• **Extracted entries**:

-- ==== Sys2Proof/Machine/Step.lean ====
section
/-! DEFINITION. One step of the machine. -/

namespace Sys2Proof.Machine

/-- One step: what `fetch` says happens next, and the meaning of the instruction where one is fetched. -/
def step (s : State) : Host.Outcome State Fault Refusal :=
  match fetch s with
  | .run i s' => exec i s'
  | .next s' => .next s'
  | .refuse r => .refused r

/-- `s` with the instruction of an opcode-table row's bits stored where `step` fetches its next instruction. -/
def State.withFetchWord (s : State) (nbits w : Nat) : State := placeWord s nbits w

end Sys2Proof.Machine
end

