theorem waiting_eq_false {s : State} (h : s.replyAt s.work.port = .answer) : s.waiting = false := by
  simp [State.waiting, h]

/-- One piece of work whose transaction is answered, and then the others. -/
theorem EngineRuns.run_succ {s : State} (h : EngineRuns s) (k : Nat) (hw : s.replyAt s.work.port = .answer) :
    run (k + 1) s = run k (tick s) :=
  Machine.run_succ k h.busy (waiting_eq_false hw) h.sched

/-- A command's result is where the run of its body ends. -/
theorem exec_of_run {i : Instr} {s t : State} {n : Nat} (hi : i.slot = .command) (hr : Ready s) (hn : n < s.workBound)
    (hrun : run n (startBody i (accept (commandWord i) (.start i) s)) = t) (ht : t.phase = .idle) :
    exec i s = .next t := by
  obtain ⟨k, hk⟩ := Nat.exists_eq_add_of_lt hn
  have hstart : EngineRuns (accept (commandWord i) (.start i) s) := ⟨nofun, hr.2⟩
  subst hrun
  rw [exec_command hi, runCommand_of_idle i hr.1, hk, hstart.run_succ (n + k) rfl]
  exact congrArg _ ((run_add n k _).trans (run_of_idle k ht))

/-- `s` with the engine at `w`. -/
def withWork (w : Work) (s : State) : State := { s with work := w }

@[simp] theorem nodeAt_withWork (w : Work) (s : State) : (withWork w s).nodeAt = s.nodeAt :=
  funext (nodeAt_congr rfl)

/-- One piece of work from `w`, and then the others. -/
theorem EngineRuns.run_withWork {s : State} (h : EngineRuns s) (w : Work) (k : Nat)
    (hw : s.replyAt w.port = .answer) : run (k + 1) (withWork w s) = run k (tick (withWork w s)) :=
  EngineRuns.run_succ (s := withWork w s) ⟨h.busy, h.sched⟩ k hw

/-- `done` overwrites what the engine was at. -/
theorem phaseDone_withWork (w : Work) (s : State) : phaseDone (withWork w s) = phaseDone s := by
  unfold phaseDone withWork
  cases s.todo <;> rfl

/-! ## RDHDR -/

@[simp] theorem raise_bitsIn (e : ErrCode) (q : PortId) (s : State) : (raise e q s).bitsIn = s.bitsIn := by
  obtain ⟨f, n, d, h⟩ := raise_frame e q s
  rw [h]

@[simp] theorem raise_hdrBits (e : ErrCode) (q : PortId) (s : State) : (raise e q s).hdrBits = s.hdrBits := by
  obtain ⟨f, n, d, h⟩ := raise_frame e q s
  rw [h]

@[simp] theorem raise_treeValid (e : ErrCode) (q : PortId) (s : State) : (raise e q s).treeValid = s.treeValid := by
  obtain ⟨f, n, d, h⟩ := raise_frame e q s
  rw [h]

/-- A preamble of fewer than 32 bits (R143). -/
theorem getMagicTick_of_short {s : State} (ha : Answers s.bsrc.replies) (hlen : s.bsrcRest.length < 32) : ∃ pos,
    getMagicTick s = raise .formatMismatch .bsrc { s with
      bsrc := ⟨s.bsrc.bits, pos, s.bsrc.replies.tail⟩, draws := s.draws + 1 } := by
  obtain ⟨pos, hget⟩ := get_eos .formatMismatch (nextReply_of_answers ha) hlen
  exact ⟨pos, by rw [getMagicTick, hget]⟩

/-- A preamble that is another number (R94, R143). -/
theorem getMagicTick_of_other {s : State} (ha : Answers s.bsrc.replies) (hlen : 32 ≤ s.bsrcRest.length)
    (hnum : num (s.bsrcRest.take 32) ≠ 0xFACE8201) :
    getMagicTick s = raise .formatMismatch .none (bitsTaken 32 s) := by
  rw [getMagicTick, get_data .formatMismatch (nextReply_of_answers ha) hlen]
  exact if_neg hnum

/-- RDHDR that ends with its preamble. -/
theorem exec_rdhdr_of_preamble {s t : State} (hr : Ready s) (ha : Answers s.bsrc.replies)
    (hmagic : getMagicTick (rdhdrStart (accept (commandWord .rdhdr) (.start .rdhdr) s)) = t) (ht : t.phase = .idle) :
    exec .rdhdr s = .next t := by
  have hs : EngineRuns (rdhdrStart (accept (commandWord .rdhdr) (.start .rdhdr) s)) := ⟨nofun, hr.2⟩
  have hrun := hs.run_succ 0 (nextReply_of_answers ha)
  exact exec_of_run (i := .rdhdr) (n := 1) rfl hr (by unfold State.workBound; omega) (hrun.trans hmagic) ht

/-- Settles O38: the preamble is short (`getMagicTick_of_short`) or another number (`getMagicTick_of_other`). -/
theorem rdhdrRejectsOtherFormats : Obligations.RdhdrRejectsOtherFormats := by
  intro s hr ha
  refine ⟨fun hlen => ?_, fun hlen hnum => ?_⟩
  · obtain ⟨pos, hmagic⟩ := getMagicTick_of_short
      (s := rdhdrStart (accept (commandWord .rdhdr) (.start .rdhdr) s)) ha hlen
    refine ⟨_, exec_rdhdr_of_preamble hr ha hmagic rfl, rfl, rfl, rfl, ?_⟩
    rw [raise_bitsIn, raise_hdrBits, raise_treeValid]
    exact ⟨rfl, rfl, rfl, rfl⟩
  · have hmagic := getMagicTick_of_other
      (s := rdhdrStart (accept (commandWord .rdhdr) (.start .rdhdr) s)) ha hlen hnum
    refine ⟨_, exec_rdhdr_of_preamble hr ha hmagic rfl, rfl, rfl, rfl, ?_⟩
    rw [raise_bitsIn, raise_hdrBits, raise_treeValid]
    exact ⟨rfl, rfl, rfl, rfl⟩

/-! ## Writes to BSNK -/

/-- `s` after `k` transactions of BSNK, all answered, that wrote the bits `c`: counted in BITS_OUT (R140, R160). -/
def bitsPut (c : Bits) (k : Nat) (s : State) : State :=
  { s with
    bsnk := ⟨s.bsnk.bits ++ c, s.bsnk.replies.drop k⟩
    bitsOut := s.bitsOut + BitVec.ofNat 64 c.length }

/-- The same in the tree section, counted in HDR_BITS too (R141). -/
def treeBitsPut (c : Bits) (k : Nat) (s : State) : State :=
  { bitsPut c k s with hdrBits := s.hdrBits + BitVec.ofNat 32 c.length }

• **What needs to be done**: Each line of the material above should be restated word for word.

• **Your response**:
-- ==== Sys2Proof/Machine/Step.lean ====
section
/-! DEFINITION. One step of the machine. -/

namespace Sys2Proof.Machine

/-- One step: what `fetch` says happens next, and the meaning of the instruction where one is fetched. -/
def step (s : State) : Host.Outcome State Fault Refusal :=
  match fetch s with
  | .run i s' => exec i s'
  | .next s' => .next s'
  | .refuse r => .refused r

/-- `s` with the instruction of an opcode-table row's bits stored where `step` fetches its next instruction. -/
def State.withFetchWord (s : State) (nbits w : Nat) : State := placeWord s nbits w

end Sys2Proof.Machine
end

theorem waiting_eq_false {s : State} (h : s.replyAt s.work.port = .answer) : s.waiting = false := by
  simp [State.waiting, h]

/-- One piece of work whose transaction is answered, and then the others. -/
theorem EngineRuns.run_succ {s : State} (h : EngineRuns s) (k : Nat) (hw : s.replyAt s.work.port = .answer) :
    run (k + 1) s = run k (tick s) :=
  Machine.run_succ k h.busy (waiting_eq_false hw) h.sched

/-- A command's result is where the run of its body ends. -/
theorem exec_of_run {i : Instr} {s t : State} {n : Nat} (hi : i.slot = .command) (hr : Ready s) (hn : n < s.workBound)
    (hrun : run n (startBody i (accept (commandWord i) (.start i) s)) = t) (ht : t.phase = .idle) :
    exec i s = .next t := by
  obtain ⟨k, hk⟩ := Nat.exists_eq_add_of_lt hn
  have hstart : EngineRuns (accept (commandWord i) (.start i) s) := ⟨nofun, hr.2⟩
  subst hrun
  rw [exec_command hi, runCommand_of_idle i hr.1, hk, hstart.run_succ (n + k) rfl]
  exact congrArg _ ((run_add n k _).trans (run_of_idle k ht))

/-- `s` with the engine at `w`. -/
def withWork (w : Work) (s : State) : State := { s with work := w }

@[simp] theorem nodeAt_withWork (w : Work) (s : State) : (withWork w s).nodeAt = s.nodeAt :=
  funext (nodeAt_congr rfl)

/-- One piece of work from `w`, and then the others. -/
theorem EngineRuns.run_withWork {s : State} (h : EngineRuns s) (w : Work) (k : Nat)
    (hw : s.replyAt w.port = .answer) : run (k + 1) (withWork w s) = run k (tick (withWork w s)) :=
  EngineRuns.run_succ (s := withWork w s) ⟨h.busy, h.sched⟩ k hw

/-- `done` overwrites what the engine was at. -/
theorem phaseDone_withWork (w : Work) (s : State) : phaseDone (withWork w s) = phaseDone s := by
  unfold phaseDone withWork
  cases s.todo <;> rfl

/-! ## RDHDR -/

@[simp] theorem raise_bitsIn (e : ErrCode) (q : PortId) (s : State) : (raise e q s).bitsIn = s.bitsIn := by
  obtain ⟨f, n, d, h⟩ := raise_frame e q s
  rw [h]

@[simp] theorem raise_hdrBits (e : ErrCode) (q : PortId) (s : State) : (raise e q s).hdrBits = s.hdrBits := by
  obtain ⟨f, n, d, h⟩ := raise_frame e q s
  rw [h]

@[simp] theorem raise_treeValid (e : ErrCode) (q : PortId) (s : State) : (raise e q s).treeValid = s.treeValid := by
  obtain ⟨f, n, d, h⟩ := raise_frame e q s
  rw [h]

/-- A preamble of fewer than 32 bits (R143). -/
theorem getMagicTick_of_short {s : State} (ha : Answers s.bsrc.replies) (hlen : s.bsrcRest.length < 32) : ∃ pos,
    getMagicTick s = raise .formatMismatch .bsrc { s with
      bsrc := ⟨s.bsrc.bits, pos, s.bsrc.replies.tail⟩, draws := s.draws + 1 } := by
  obtain ⟨pos, hget⟩ := get_eos .formatMismatch (nextReply_of_answers ha) hlen
  exact ⟨pos, by rw [getMagicTick, hget]⟩

/-- A preamble that is another number (R94, R143). -/
theorem getMagicTick_of_other {s : State} (ha : Answers s.bsrc.replies) (hlen : 32 ≤ s.bsrcRest.length)
    (hnum : num (s.bsrcRest.take 32) ≠ 0xFACE8201) :
    getMagicTick s = raise .formatMismatch .none (bitsTaken 32 s) := by
  rw [getMagicTick, get_data .formatMismatch (nextReply_of_answers ha) hlen]
  exact if_neg hnum

/-- RDHDR that ends with its preamble. -/
theorem exec_rdhdr_of_preamble {s t : State} (hr : Ready s) (ha : Answers s.bsrc.replies)
    (hmagic : getMagicTick (rdhdrStart (accept (commandWord .rdhdr) (.start .rdhdr) s)) = t) (ht : t.phase = .idle) :
    exec .rdhdr s = .next t := by
  have hs : EngineRuns (rdhdrStart (accept (commandWord .rdhdr) (.start .rdhdr) s)) := ⟨nofun, hr.2⟩
  have hrun := hs.run_succ 0 (nextReply_of_answers ha)
  exact exec_of_run (i := .rdhdr) (n := 1) rfl hr (by unfold State.workBound; omega) (hrun.trans hmagic) ht

/-- Settles O38: the preamble is short (`getMagicTick_of_short`) or another number (`getMagicTick_of_other`). -/
theorem rdhdrRejectsOtherFormats : Obligations.RdhdrRejectsOtherFormats := by
  intro s hr ha
  refine ⟨fun hlen => ?_, fun hlen hnum => ?_⟩
  · obtain ⟨pos, hmagic⟩ := getMagicTick_of_short
      (s := rdhdrStart (accept (commandWord .rdhdr) (.start .rdhdr) s)) ha hlen
    refine ⟨_, exec_rdhdr_of_preamble hr ha hmagic rfl, rfl, rfl, rfl, ?_⟩
    rw [raise_bitsIn, raise_hdrBits, raise_treeValid]
    exact ⟨rfl, rfl, rfl, rfl⟩
  · have hmagic := getMagicTick_of_other
      (s := rdhdrStart (accept (commandWord .rdhdr) (.start .rdhdr) s)) ha hlen hnum
    refine ⟨_, exec_rdhdr_of_preamble hr ha hmagic rfl, rfl, rfl, rfl, ?_⟩
    rw [raise_bitsIn, raise_hdrBits, raise_treeValid]
    exact ⟨rfl, rfl, rfl, rfl⟩

/-! ## Writes to BSNK -/

/-- `s` after `k` transactions of BSNK, all answered, that wrote the bits `c`: counted in BITS_OUT (R140, R160). -/
def bitsPut (c : Bits) (k : Nat) (s : State) : State :=
  { s with
    bsnk := ⟨s.bsnk.bits ++ c, s.bsnk.replies.drop k⟩
    bitsOut := s.bitsOut + BitVec.ofNat 64 c.length }

/-- The same in the tree section, counted in HDR_BITS too (R141). -/
def treeBitsPut (c : Bits) (k : Nat) (s : State) : State :=
  { bitsPut c k s with hdrBits := s.hdrBits + BitVec.ofNat 32 c.length }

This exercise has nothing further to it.